Court Opinion

ID: 7185452
Source: CourtListenerOpinion
Date Created: 2022-07-24 16:52:01.374932+00
Date Added: 2024-06-11T16:16:03.386134
License: Public Domain

Spofford, J.,
dissenting. I do not think it necessary to remand the cause for evidence which is already in the record.
The suit of Follansbee v. McClure, which the defendant offered for the purpose of “ impeaching” Follansbee's testimony, whom he had previously cross-examined without making or reserving any objections, is attached to the bill of exceptions. It appears to have been instituted after the witness gave his testimony, and only shows that he claimed to be a creditor of MeGlure.

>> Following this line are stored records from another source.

theorem activatePlat_keeps (p : Plat) (s : State) :
    Keeps [.out, .mem, .beyond, .ldr, .dat, .note, .trace, .lst, .quarPending, .rma, .cache, .fep] [.all] s (activatePlat p s) := by
  unfold activatePlat
  repeat' first
    | (simp only [Keeps.toMk]; first | with_reducible apply KeepsMk.set_ldr_quarPending)
    | (with_reducible apply Within.of_all; decide)
    | (with_reducible apply Covers.of_all; decide)
    | (with_reducible apply Covers.all; decide)
    | with_reducible exact Keeps.refl _ _ _
    | with_reducible apply Keeps.via (discardList_keeps _)
    | with_reducible apply Keeps.via (modDat_keeps _ _)
    | with_reducible apply Keeps.via (initLive_keeps _ _)
    | with_reducible apply Keeps.via (repartition_keeps _ _)
    | with_reducible apply Keeps.via (platEvent_keeps _ _)
    | with_reducible apply Keeps.via (divideLanding_keeps _)
    | (with_reducible refine Keeps.ite (fun _ => ?_) (fun _ => ?_))

theorem agreementResult_keeps (lanes : Bytes) (s : State) :
    Keeps [.out, .mem, .beyond, .boot, .ldr, .dat, .note, .trace, .lst, .demand, .quarPending, .rounds, .rma, .cache, .fep] [.all] s (agreementResult lanes s) := by
  unfold agreementResult
  repeat' first
    | (simp only [Keeps.toMk]; first | with_reducible apply KeepsMk.set_boot)
    | (with_reducible apply Within.of_all; decide)
    | (with_reducible apply Covers.of_all; decide)
    | (with_reducible apply Covers.all; decide)
    | with_reducible exact Keeps.refl _ _ _
    | with_reducible apply Keeps.via (modDat_keeps _ _)
    | with_reducible apply Keeps.via (refuseDatum_keeps _ _)
    | with_reducible apply Keeps.via (afterActions_keeps _)
    | with_reducible apply Keeps.via (activatePlat_keeps _ _)
    | (with_reducible refine Keeps.ite (fun _ => ?_) (fun _ => ?_))
    | split
    | (dsimp -proj only)

theorem poolsBuild_keeps (s : State) :
    Keeps [.out, .mem, .beyond, .dat, .note, .demand, .pools, .rounds, .fep] ([Area.reg 0x60028] ++ noteAreas) s (poolsBuild s) := by
  unfold poolsBuild
  repeat' first
    | (with_reducible apply Within.of_all; decide)
    | (with_reducible apply Covers.of_all; decide)
    | with_reducible exact Keeps.refl _ _ _
    | with_reducible apply Keeps.via (modDat_keeps _ _)
    | with_reducible apply Keeps.via (afterActions_keeps _)
    | with_reducible apply Keeps.via (buildPools_keeps _ _ _)
    | (with_reducible refine Keeps.ite (fun _ => ?_) (fun _ => ?_))
    | split

theorem cadastreReloadDone_keeps (env : MemEnv) (s0 : State) :
    Keeps ([Part.mem, Part.beyond, Part.dat, Part.fences, Part.fenceSelf, Part.note, Part.cad, Part.demand, Part.quarUndelivered] ++ abortParts) ([Area.reg 0x10008, Area.reg 0x20008, Area.reg 0x60028, Area.reg 0x80038] ++ noteAreas ++ abortAreas) s0 (cadastreReloadDone env s0) := by
  unfold cadastreReloadDone
  repeat' first
    | (simp only [Keeps.toMk]; first | with_reducible apply KeepsMk.set_cad)
    | (with_reducible apply Within.of_all; decide)
    | (with_reducible apply Covers.of_all; decide)
    | with_reducible exact Keeps.refl _ _ _
    | with_reducible apply Keeps.via (modDat_keeps _ _)
    | with_reducible apply Keeps.via (endDatum_keeps _ _)
    | with_reducible apply Keeps.via (afterActions_keeps _)
    | with_reducible apply Keeps.via (bcastSend_keeps _ _ _ _ _)
    | with_reducible apply Keeps.via (selfFence_keeps _ _ _ _)
    | with_reducible apply Keeps.via (withEnv_keeps _ _)
    | with_reducible apply Keeps.via (countFault_keeps _ _ _)
    | (with_reducible refine Keeps.ite (fun _ => ?_) (fun _ => ?_))
    | split
    | (dsimp -proj only)

theorem cadastreReloadDone_keeps_env (env : MemEnv) (s0 : State) :
    Keeps ([Part.mem, Part.beyond, Part.dat, Part.fences, Part.fenceSelf, Part.note, Part.cad, Part.demand, Part.quarUndelivered] ++ abortParts) ([Area.reg 0x10008, Area.reg 0x20008, Area.reg 0x60028, Area.reg 0x80038] ++ noteAreas ++ abortAreas) (withEnv env s0) (cadastreReloadDone env s0) := by
  unfold cadastreReloadDone
  repeat' first
    | (simp only [Keeps.toMk]; first | with_reducible apply KeepsMk.set_cad)
    | (with_reducible apply Within.of_all; decide)
    | (with_reducible apply Covers.of_all; decide)
    | with_reducible exact Keeps.refl _ _ _
    | with_reducible apply Keeps.via (modDat_keeps _ _)
    | with_reducible apply Keeps.via (endDatum_keeps _ _)
    | with_reducible apply Keeps.via (afterActions_keeps _)
    | with_reducible apply Keeps.via (bcastSend_keeps _ _ _ _ _)
    | with_reducible apply Keeps.via (selfFence_keeps _ _ _ _)
    | with_reducible apply Keeps.via (countFault_keeps _ _ _)
    | (with_reducible refine Keeps.ite (fun _ => ?_) (fun _ => ?_))
    | split
    | (dsimp -proj only)

theorem startChain_keeps (s : State) :
    Keeps [.rlog] [] s (startChain s) := by
  unfold startChain
  repeat' first
    | (simp only [Keeps.toMk]; first | with_reducible apply KeepsMk.set_rlog)
    | (with_reducible apply Within.of_all; decide)
    | with_reducible exact Keeps.refl _ _ _
    | (with_reducible refine Keeps.ite (fun _ => ?_) (fun _ => ?_))

theorem startStep_keeps (s : State) :
    Keeps ([Part.boot, Part.latched, Part.dat, Part.stepNum, Part.prevT, Part.rlog, Part.demand, Part.quarActing, Part.quarSeen] ++ abortParts) ([Area.reg 0x8, Area.reg 0x20008] ++ abortAreas) s (startStep s) := by
  unfold startStep
  repeat' first
    | (simp only [Keeps.toMk]; first | with_reducible apply KeepsMk.set_boot_latched_run_stepNum_prevT_broadcasts_quarActing_quarSeen_bucketMaps_rounds | with_reducible apply KeepsMk.set_dat_trace_demand)
    | (with_reducible apply Within.of_all; decide)
    | (with_reducible apply Covers.of_all; decide)
    | with_reducible exact Keeps.refl _ _ _
    | with_reducible apply Keeps.via (startChain_keeps _)
    | with_reducible apply Keeps.via (raiseAborts_keeps _ _ _)
    | with_reducible apply Keeps.via (ingestOn_keeps _)
    | (with_reducible refine Keeps.ite (fun _ => ?_) (fun _ => ?_))
    | exact fun h => h
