/-! ### memWrite -/

@[simp] theorem memWrite_pending (a : Nat) (bs : Bytes) : (memWrite a bs s).pending = s.pending := rfl
@[simp] theorem memWrite_out (a : Nat) (bs : Bytes) : (memWrite a bs s).out = s.out := rfl
@[simp] theorem memWrite_regs (a : Nat) (bs : Bytes) : (memWrite a bs s).regs = s.regs := rfl
@[simp] theorem memWrite_mem (a : Nat) (bs : Bytes) : (memWrite a bs s).mem = memPut s.mem a bs := rfl
@[simp] theorem memWrite_freshCount (a : Nat) (bs : Bytes) : (memWrite a bs s).freshCount = s.freshCount := rfl
@[simp] theorem memWrite_boot (a : Nat) (bs : Bytes) : (memWrite a bs s).boot = s.boot := rfl
@[simp] theorem memWrite_fuses (a : Nat) (bs : Bytes) : (memWrite a bs s).fuses = s.fuses := rfl
@[simp] theorem memWrite_devKey (a : Nat) (bs : Bytes) : (memWrite a bs s).devKey = s.devKey := rfl
@[simp] theorem memWrite_clk (a : Nat) (bs : Bytes) : (memWrite a bs s).clk = s.clk := rfl
@[simp] theorem memWrite_tb (a : Nat) (bs : Bytes) : (memWrite a bs s).tb = s.tb := rfl
@[simp] theorem memWrite_tbRun (a : Nat) (bs : Bytes) : (memWrite a bs s).tbRun = s.tbRun := rfl
@[simp] theorem memWrite_tbExhausted (a : Nat) (bs : Bytes) : (memWrite a bs s).tbExhausted = s.tbExhausted := rfl
@[simp] theorem memWrite_tap (a : Nat) (bs : Bytes) : (memWrite a bs s).tap = s.tap := rfl
@[simp] theorem memWrite_ldr (a : Nat) (bs : Bytes) : (memWrite a bs s).ldr = s.ldr := rfl
@[simp] theorem memWrite_commits (a : Nat) (bs : Bytes) : (memWrite a bs s).commits = s.commits := rfl
@[simp] theorem memWrite_latched (a : Nat) (bs : Bytes) : (memWrite a bs s).latched = s.latched := rfl
@[simp] theorem memWrite_sec (a : Nat) (bs : Bytes) : (memWrite a bs s).sec = s.sec := rfl
@[simp] theorem memWrite_dat (a : Nat) (bs : Bytes) : (memWrite a bs s).dat = s.dat := rfl
@[simp] theorem memWrite_run (a : Nat) (bs : Bytes) : (memWrite a bs s).run = s.run := rfl
@[simp] theorem memWrite_stepNum (a : Nat) (bs : Bytes) : (memWrite a bs s).stepNum = s.stepNum := rfl
@[simp] theorem memWrite_prevT (a : Nat) (bs : Bytes) : (memWrite a bs s).prevT = s.prevT := rfl
@[simp] theorem memWrite_verdict (a : Nat) (bs : Bytes) : (memWrite a bs s).verdict = s.verdict := rfl
@[simp] theorem memWrite_rlog (a : Nat) (bs : Bytes) : (memWrite a bs s).rlog = s.rlog := rfl
@[simp] theorem memWrite_fences (a : Nat) (bs : Bytes) : (memWrite a bs s).fences = s.fences := rfl
@[simp] theorem memWrite_fenceSelf (a : Nat) (bs : Bytes) : (memWrite a bs s).fenceSelf = s.fenceSelf := rfl
@[simp] theorem memWrite_unfences (a : Nat) (bs : Bytes) : (memWrite a bs s).unfences = s.unfences := rfl
@[simp] theorem memWrite_probes (a : Nat) (bs : Bytes) : (memWrite a bs s).probes = s.probes := rfl
@[simp] theorem memWrite_broadcasts (a : Nat) (bs : Bytes) : (memWrite a bs s).broadcasts = s.broadcasts := rfl
@[simp] theorem memWrite_mgmtNext (a : Nat) (bs : Bytes) : (memWrite a bs s).mgmtNext = s.mgmtNext := rfl
@[simp] theorem memWrite_note (a : Nat) (bs : Bytes) : (memWrite a bs s).note = s.note := rfl
@[simp] theorem memWrite_trace (a : Nat) (bs : Bytes) : (memWrite a bs s).trace = s.trace := rfl
@[simp] theorem memWrite_sfuVersion (a : Nat) (bs : Bytes) : (memWrite a bs s).sfuVersion = s.sfuVersion := rfl
@[simp] theorem memWrite_sfuCopying (a : Nat) (bs : Bytes) : (memWrite a bs s).sfuCopying = s.sfuCopying := rfl
@[simp] theorem memWrite_sfuLocked (a : Nat) (bs : Bytes) : (memWrite a bs s).sfuLocked = s.sfuLocked := rfl
@[simp] theorem memWrite_cad (a : Nat) (bs : Bytes) : (memWrite a bs s).cad = s.cad := rfl
@[simp] theorem memWrite_lst (a : Nat) (bs : Bytes) : (memWrite a bs s).lst = s.lst := rfl
@[simp] theorem memWrite_demand (a : Nat) (bs : Bytes) : (memWrite a bs s).demand = s.demand := rfl
@[simp] theorem memWrite_quarPending (a : Nat) (bs : Bytes) : (memWrite a bs s).quarPending = s.quarPending := rfl
@[simp] theorem memWrite_quarUndelivered (a : Nat) (bs : Bytes) : (memWrite a bs s).quarUndelivered = s.quarUndelivered := rfl
@[simp] theorem memWrite_quarActing (a : Nat) (bs : Bytes) : (memWrite a bs s).quarActing = s.quarActing := rfl
@[simp] theorem memWrite_quarSeen (a : Nat) (bs : Bytes) : (memWrite a bs s).quarSeen = s.quarSeen := rfl
@[simp] theorem memWrite_cadRefetch (a : Nat) (bs : Bytes) : (memWrite a bs s).cadRefetch = s.cadRefetch := rfl
@[simp] theorem memWrite_pools (a : Nat) (bs : Bytes) : (memWrite a bs s).pools = s.pools := rfl
@[simp] theorem memWrite_tports (a : Nat) (bs : Bytes) : (memWrite a bs s).tports = s.tports := rfl
@[simp] theorem memWrite_tokenLast (a : Nat) (bs : Bytes) : (memWrite a bs s).tokenLast = s.tokenLast := rfl
@[simp] theorem memWrite_halves (a : Nat) (bs : Bytes) : (memWrite a bs s).halves = s.halves := rfl
@[simp] theorem memWrite_ingestHeld (a : Nat) (bs : Bytes) : (memWrite a bs s).ingestHeld = s.ingestHeld := rfl
@[simp] theorem memWrite_homes (a : Nat) (bs : Bytes) : (memWrite a bs s).homes = s.homes := rfl
@[simp] theorem memWrite_bucketMaps (a : Nat) (bs : Bytes) : (memWrite a bs s).bucketMaps = s.bucketMaps := rfl
@[simp] theorem memWrite_chipHist (a : Nat) (bs : Bytes) : (memWrite a bs s).chipHist = s.chipHist := rfl
@[simp] theorem memWrite_sortCounters (a : Nat) (bs : Bytes) : (memWrite a bs s).sortCounters = s.sortCounters := rfl
@[simp] theorem memWrite_recv (a : Nat) (bs : Bytes) : (memWrite a bs s).recv = s.recv := rfl
@[simp] theorem memWrite_feeds (a : Nat) (bs : Bytes) : (memWrite a bs s).feeds = s.feeds := rfl
@[simp] theorem memWrite_handed (a : Nat) (bs : Bytes) : (memWrite a bs s).handed = s.handed := rfl
@[simp] theorem memWrite_collects (a : Nat) (bs : Bytes) : (memWrite a bs s).collects = s.collects := rfl
@[simp] theorem memWrite_collectHeld (a : Nat) (bs : Bytes) : (memWrite a bs s).collectHeld = s.collectHeld := rfl
@[simp] theorem memWrite_gen (a : Nat) (bs : Bytes) : (memWrite a bs s).gen = s.gen := rfl
@[simp] theorem memWrite_raiseDue (a : Nat) (bs : Bytes) : (memWrite a bs s).raiseDue = s.raiseDue := rfl
@[simp] theorem memWrite_orphans (a : Nat) (bs : Bytes) : (memWrite a bs s).orphans = s.orphans := rfl
@[simp] theorem memWrite_rounds (a : Nat) (bs : Bytes) : (memWrite a bs s).rounds = s.rounds := rfl
@[simp] theorem memWrite_cce (a : Nat) (bs : Bytes) : (memWrite a bs s).cce = s.cce := rfl
@[simp] theorem memWrite_rma (a : Nat) (bs : Bytes) : (memWrite a bs s).rma = s.rma := rfl
@[simp] theorem memWrite_rmaTurn (a : Nat) (bs : Bytes) : (memWrite a bs s).rmaTurn = s.rmaTurn := rfl
@[simp] theorem memWrite_dedup (a : Nat) (bs : Bytes) : (memWrite a bs s).dedup = s.dedup := rfl
@[simp] theorem memWrite_cache (a : Nat) (bs : Bytes) : (memWrite a bs s).cache = s.cache := rfl
@[simp] theorem memWrite_fep (a : Nat) (bs : Bytes) : (memWrite a bs s).fep = s.fep := rfl
@[simp] theorem memWrite_ports (a : Nat) (bs : Bytes) : (memWrite a bs s).ports = s.ports := rfl

/-! ### withEnv -/

@[simp] theorem withEnv_pending (env : MemEnv) : (withEnv env s).pending = s.pending := rfl
@[simp] theorem withEnv_out (env : MemEnv) : (withEnv env s).out = s.out := rfl
@[simp] theorem withEnv_regs (env : MemEnv) : (withEnv env s).regs = s.regs := rfl
@[simp] theorem withEnv_mem (env : MemEnv) : (withEnv env s).mem = applyWrites env.writes s.mem := rfl
@[simp] theorem withEnv_freshCount (env : MemEnv) : (withEnv env s).freshCount = s.freshCount := rfl
@[simp] theorem withEnv_boot (env : MemEnv) : (withEnv env s).boot = s.boot := rfl
@[simp] theorem withEnv_fuses (env : MemEnv) : (withEnv env s).fuses = s.fuses := rfl
@[simp] theorem withEnv_devKey (env : MemEnv) : (withEnv env s).devKey = s.devKey := rfl
@[simp] theorem withEnv_clk (env : MemEnv) : (withEnv env s).clk = s.clk := rfl
@[simp] theorem withEnv_tb (env : MemEnv) : (withEnv env s).tb = s.tb := rfl
@[simp] theorem withEnv_tbRun (env : MemEnv) : (withEnv env s).tbRun = s.tbRun := rfl
@[simp] theorem withEnv_tbExhausted (env : MemEnv) : (withEnv env s).tbExhausted = s.tbExhausted := rfl
@[simp] theorem withEnv_tap (env : MemEnv) : (withEnv env s).tap = s.tap := rfl
@[simp] theorem withEnv_ldr (env : MemEnv) : (withEnv env s).ldr = s.ldr := rfl
@[simp] theorem withEnv_commits (env : MemEnv) : (withEnv env s).commits = s.commits := rfl
@[simp] theorem withEnv_latched (env : MemEnv) : (withEnv env s).latched = s.latched := rfl
@[simp] theorem withEnv_sec (env : MemEnv) : (withEnv env s).sec = s.sec := rfl
@[simp] theorem withEnv_dat (env : MemEnv) : (withEnv env s).dat = s.dat := rfl
@[simp] theorem withEnv_run (env : MemEnv) : (withEnv env s).run = s.run := rfl
@[simp] theorem withEnv_stepNum (env : MemEnv) : (withEnv env s).stepNum = s.stepNum := rfl
@[simp] theorem withEnv_prevT (env : MemEnv) : (withEnv env s).prevT = s.prevT := rfl
@[simp] theorem withEnv_verdict (env : MemEnv) : (withEnv env s).verdict = s.verdict := rfl
@[simp] theorem withEnv_rlog (env : MemEnv) : (withEnv env s).rlog = s.rlog := rfl
@[simp] theorem withEnv_fences (env : MemEnv) : (withEnv env s).fences = s.fences := rfl
@[simp] theorem withEnv_fenceSelf (env : MemEnv) : (withEnv env s).fenceSelf = s.fenceSelf := rfl
@[simp] theorem withEnv_unfences (env : MemEnv) : (withEnv env s).unfences = s.unfences := rfl
@[simp] theorem withEnv_probes (env : MemEnv) : (withEnv env s).probes = s.probes := rfl
@[simp] theorem withEnv_broadcasts (env : MemEnv) : (withEnv env s).broadcasts = s.broadcasts := rfl
@[simp] theorem withEnv_mgmtNext (env : MemEnv) : (withEnv env s).mgmtNext = s.mgmtNext := rfl
@[simp] theorem withEnv_note (env : MemEnv) : (withEnv env s).note = s.note := rfl
@[simp] theorem withEnv_trace (env : MemEnv) : (withEnv env s).trace = s.trace := rfl
@[simp] theorem withEnv_sfuVersion (env : MemEnv) : (withEnv env s).sfuVersion = s.sfuVersion := rfl
@[simp] theorem withEnv_sfuCopying (env : MemEnv) : (withEnv env s).sfuCopying = s.sfuCopying := rfl
@[simp] theorem withEnv_sfuLocked (env : MemEnv) : (withEnv env s).sfuLocked = s.sfuLocked := rfl
@[simp] theorem withEnv_cad (env : MemEnv) : (withEnv env s).cad = s.cad := rfl
@[simp] theorem withEnv_lst (env : MemEnv) : (withEnv env s).lst = s.lst := rfl
@[simp] theorem withEnv_demand (env : MemEnv) : (withEnv env s).demand = s.demand := rfl
@[simp] theorem withEnv_quarPending (env : MemEnv) : (withEnv env s).quarPending = s.quarPending := rfl
@[simp] theorem withEnv_quarUndelivered (env : MemEnv) : (withEnv env s).quarUndelivered = s.quarUndelivered := rfl
@[simp] theorem withEnv_quarActing (env : MemEnv) : (withEnv env s).quarActing = s.quarActing := rfl
@[simp] theorem withEnv_quarSeen (env : MemEnv) : (withEnv env s).quarSeen = s.quarSeen := rfl
@[simp] theorem withEnv_cadRefetch (env : MemEnv) : (withEnv env s).cadRefetch = s.cadRefetch := rfl
@[simp] theorem withEnv_pools (env : MemEnv) : (withEnv env s).pools = s.pools := rfl
@[simp] theorem withEnv_tports (env : MemEnv) : (withEnv env s).tports = s.tports := rfl
@[simp] theorem withEnv_tokenLast (env : MemEnv) : (withEnv env s).tokenLast = s.tokenLast := rfl
@[simp] theorem withEnv_halves (env : MemEnv) : (withEnv env s).halves = s.halves := rfl
@[simp] theorem withEnv_ingestHeld (env : MemEnv) : (withEnv env s).ingestHeld = s.ingestHeld := rfl
@[simp] theorem withEnv_homes (env : MemEnv) : (withEnv env s).homes = s.homes := rfl
@[simp] theorem withEnv_bucketMaps (env : MemEnv) : (withEnv env s).bucketMaps = s.bucketMaps := rfl
@[simp] theorem withEnv_chipHist (env : MemEnv) : (withEnv env s).chipHist = s.chipHist := rfl
@[simp] theorem withEnv_sortCounters (env : MemEnv) : (withEnv env s).sortCounters = s.sortCounters := rfl
@[simp] theorem withEnv_recv (env : MemEnv) : (withEnv env s).recv = s.recv := rfl
@[simp] theorem withEnv_feeds (env : MemEnv) : (withEnv env s).feeds = s.feeds := rfl
@[simp] theorem withEnv_handed (env : MemEnv) : (withEnv env s).handed = s.handed := rfl
@[simp] theorem withEnv_collects (env : MemEnv) : (withEnv env s).collects = s.collects := rfl
@[simp] theorem withEnv_collectHeld (env : MemEnv) : (withEnv env s).collectHeld = s.collectHeld := rfl
@[simp] theorem withEnv_gen (env : MemEnv) : (withEnv env s).gen = s.gen := rfl
@[simp] theorem withEnv_raiseDue (env : MemEnv) : (withEnv env s).raiseDue = s.raiseDue := rfl
@[simp] theorem withEnv_orphans (env : MemEnv) : (withEnv env s).orphans = s.orphans := rfl
@[simp] theorem withEnv_rounds (env : MemEnv) : (withEnv env s).rounds = s.rounds := rfl
@[simp] theorem withEnv_cce (env : MemEnv) : (withEnv env s).cce = s.cce := rfl
@[simp] theorem withEnv_rma (env : MemEnv) : (withEnv env s).rma = s.rma := rfl
@[simp] theorem withEnv_rmaTurn (env : MemEnv) : (withEnv env s).rmaTurn = s.rmaTurn := rfl
@[simp] theorem withEnv_dedup (env : MemEnv) : (withEnv env s).dedup = s.dedup := rfl
@[simp] theorem withEnv_cache (env : MemEnv) : (withEnv env s).cache = s.cache := rfl
@[simp] theorem withEnv_fep (env : MemEnv) : (withEnv env s).fep = s.fep := rfl
@[simp] theorem withEnv_ports (env : MemEnv) : (withEnv env s).ports = s.ports := rfl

This is not sufficient to impeach the witness; nor, in my opinion, would the conclusions of the jury upon the evidence have been changed had the court ruled differently.
The verdict appears to me sufficiently intelligible.
The contract price for building the ten cabins was $6000. The bill for other work and lost lumber, not embraced in the contract, was $1045.
The defendant pleaded an extravagant demand of $0668 63 for damages in reconvention.
The jury found “that plaintiff be allowed full compensation as per contract” (that is $5000), “and that all extra charges be deducted in lieu of damaged lumber that is, they found that extra work was done and lumber lost to the amount of $1045, as charged, but damages were found to that amount upon the reconventional demand, which two claims were to off-set each other.
This verdict authorized the Judge to give the plaintiff'a judgment for $2062 40, as he did, that is for $5000, the contract price, less $2937 60 already paid, as admitted by the plaintiff.
The evidence of defendant’s own witnesses show that this judgment has done him no injustice. His overseer says that “if the lumber were good, the houses were built very well.” Another of his witnesses, Mr. Grant, says that one or two of the quarters had damaged lumber in them, the others were of cypress and of good lumber. Merely for the inferiority of lumber thus used in one or two of the cabins, the defendant has been allowed over $1000, by way of damages: that is more than the whole contract price for two cabins, materials and all. I' think he, at least, has no right to complain of the verdict rendered by his neighbors, a jury asked for by himself, and who appear to have given the case a careful investigation. The Judge who presided refused a new trial, and, I think, we should affirm the judgment, and end this litigation.